◆ WHAT TO PRODUCE ◆
Each line below that includes the word "icspBeginExtProg" is to be reported.

◆ ENTRIES SHOWN ◆
• • • • •

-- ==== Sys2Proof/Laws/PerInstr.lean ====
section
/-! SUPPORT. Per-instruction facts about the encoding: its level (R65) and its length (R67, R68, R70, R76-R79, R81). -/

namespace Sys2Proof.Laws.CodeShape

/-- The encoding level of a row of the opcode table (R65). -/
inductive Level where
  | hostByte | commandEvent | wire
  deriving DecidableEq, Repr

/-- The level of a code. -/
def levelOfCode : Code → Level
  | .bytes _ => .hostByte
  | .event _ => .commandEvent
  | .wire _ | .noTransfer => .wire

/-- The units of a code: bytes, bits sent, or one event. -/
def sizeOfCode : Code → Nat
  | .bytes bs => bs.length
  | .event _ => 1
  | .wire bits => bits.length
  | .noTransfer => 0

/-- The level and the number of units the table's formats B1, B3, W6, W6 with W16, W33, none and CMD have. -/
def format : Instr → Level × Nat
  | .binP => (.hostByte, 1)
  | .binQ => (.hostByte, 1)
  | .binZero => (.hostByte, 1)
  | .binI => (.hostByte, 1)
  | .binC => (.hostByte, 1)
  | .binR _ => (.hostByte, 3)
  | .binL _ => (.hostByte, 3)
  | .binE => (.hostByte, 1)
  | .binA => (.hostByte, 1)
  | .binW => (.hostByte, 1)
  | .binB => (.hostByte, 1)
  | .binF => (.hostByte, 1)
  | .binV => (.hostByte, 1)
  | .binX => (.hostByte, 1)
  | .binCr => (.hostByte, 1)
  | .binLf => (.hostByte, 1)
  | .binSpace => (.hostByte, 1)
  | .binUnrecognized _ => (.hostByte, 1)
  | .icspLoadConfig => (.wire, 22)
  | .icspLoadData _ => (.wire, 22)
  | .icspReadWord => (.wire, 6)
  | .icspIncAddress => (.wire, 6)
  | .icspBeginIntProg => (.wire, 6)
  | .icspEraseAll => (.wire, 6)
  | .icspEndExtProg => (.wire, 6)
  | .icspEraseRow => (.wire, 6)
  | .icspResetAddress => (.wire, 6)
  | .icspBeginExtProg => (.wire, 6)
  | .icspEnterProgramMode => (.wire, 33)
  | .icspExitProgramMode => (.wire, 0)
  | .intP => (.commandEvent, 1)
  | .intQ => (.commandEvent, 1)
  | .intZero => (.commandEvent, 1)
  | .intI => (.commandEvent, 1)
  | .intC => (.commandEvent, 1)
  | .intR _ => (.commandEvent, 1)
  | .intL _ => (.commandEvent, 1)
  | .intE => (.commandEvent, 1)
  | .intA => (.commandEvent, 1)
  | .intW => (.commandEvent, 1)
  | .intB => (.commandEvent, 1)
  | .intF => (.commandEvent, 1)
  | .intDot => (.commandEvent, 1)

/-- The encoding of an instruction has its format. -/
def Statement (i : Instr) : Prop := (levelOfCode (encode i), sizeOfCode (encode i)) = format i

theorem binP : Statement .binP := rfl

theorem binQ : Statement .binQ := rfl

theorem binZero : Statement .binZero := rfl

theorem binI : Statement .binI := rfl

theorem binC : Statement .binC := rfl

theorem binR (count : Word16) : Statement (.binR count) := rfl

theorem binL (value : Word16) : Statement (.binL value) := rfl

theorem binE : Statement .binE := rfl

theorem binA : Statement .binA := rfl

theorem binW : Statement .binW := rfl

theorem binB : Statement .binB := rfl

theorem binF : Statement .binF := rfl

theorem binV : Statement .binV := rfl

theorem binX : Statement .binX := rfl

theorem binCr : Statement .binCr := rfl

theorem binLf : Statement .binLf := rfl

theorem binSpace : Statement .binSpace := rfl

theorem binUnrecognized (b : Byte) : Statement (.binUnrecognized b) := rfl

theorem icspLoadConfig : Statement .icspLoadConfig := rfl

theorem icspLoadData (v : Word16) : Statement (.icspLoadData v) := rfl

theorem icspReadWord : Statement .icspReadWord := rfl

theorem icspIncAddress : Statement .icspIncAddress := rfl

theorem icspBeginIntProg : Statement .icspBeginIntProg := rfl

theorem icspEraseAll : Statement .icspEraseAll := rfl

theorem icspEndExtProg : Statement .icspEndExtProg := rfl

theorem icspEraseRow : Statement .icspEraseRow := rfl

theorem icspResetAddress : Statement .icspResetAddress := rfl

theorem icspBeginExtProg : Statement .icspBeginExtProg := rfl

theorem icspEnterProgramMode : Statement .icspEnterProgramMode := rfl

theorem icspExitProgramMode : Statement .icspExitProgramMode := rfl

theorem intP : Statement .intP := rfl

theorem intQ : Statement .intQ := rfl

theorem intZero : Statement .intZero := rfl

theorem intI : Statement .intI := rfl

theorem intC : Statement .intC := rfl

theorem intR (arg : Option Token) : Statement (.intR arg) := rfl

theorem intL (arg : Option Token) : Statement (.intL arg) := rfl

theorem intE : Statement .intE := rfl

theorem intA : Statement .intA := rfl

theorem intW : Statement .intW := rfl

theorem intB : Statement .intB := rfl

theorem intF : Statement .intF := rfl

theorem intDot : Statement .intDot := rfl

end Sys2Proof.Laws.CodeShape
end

• • • • •

◆ SOLUTION ◆
  | .icspBeginExtProg => (.wire, 6)
theorem icspBeginExtProg : Statement .icspBeginExtProg := rfl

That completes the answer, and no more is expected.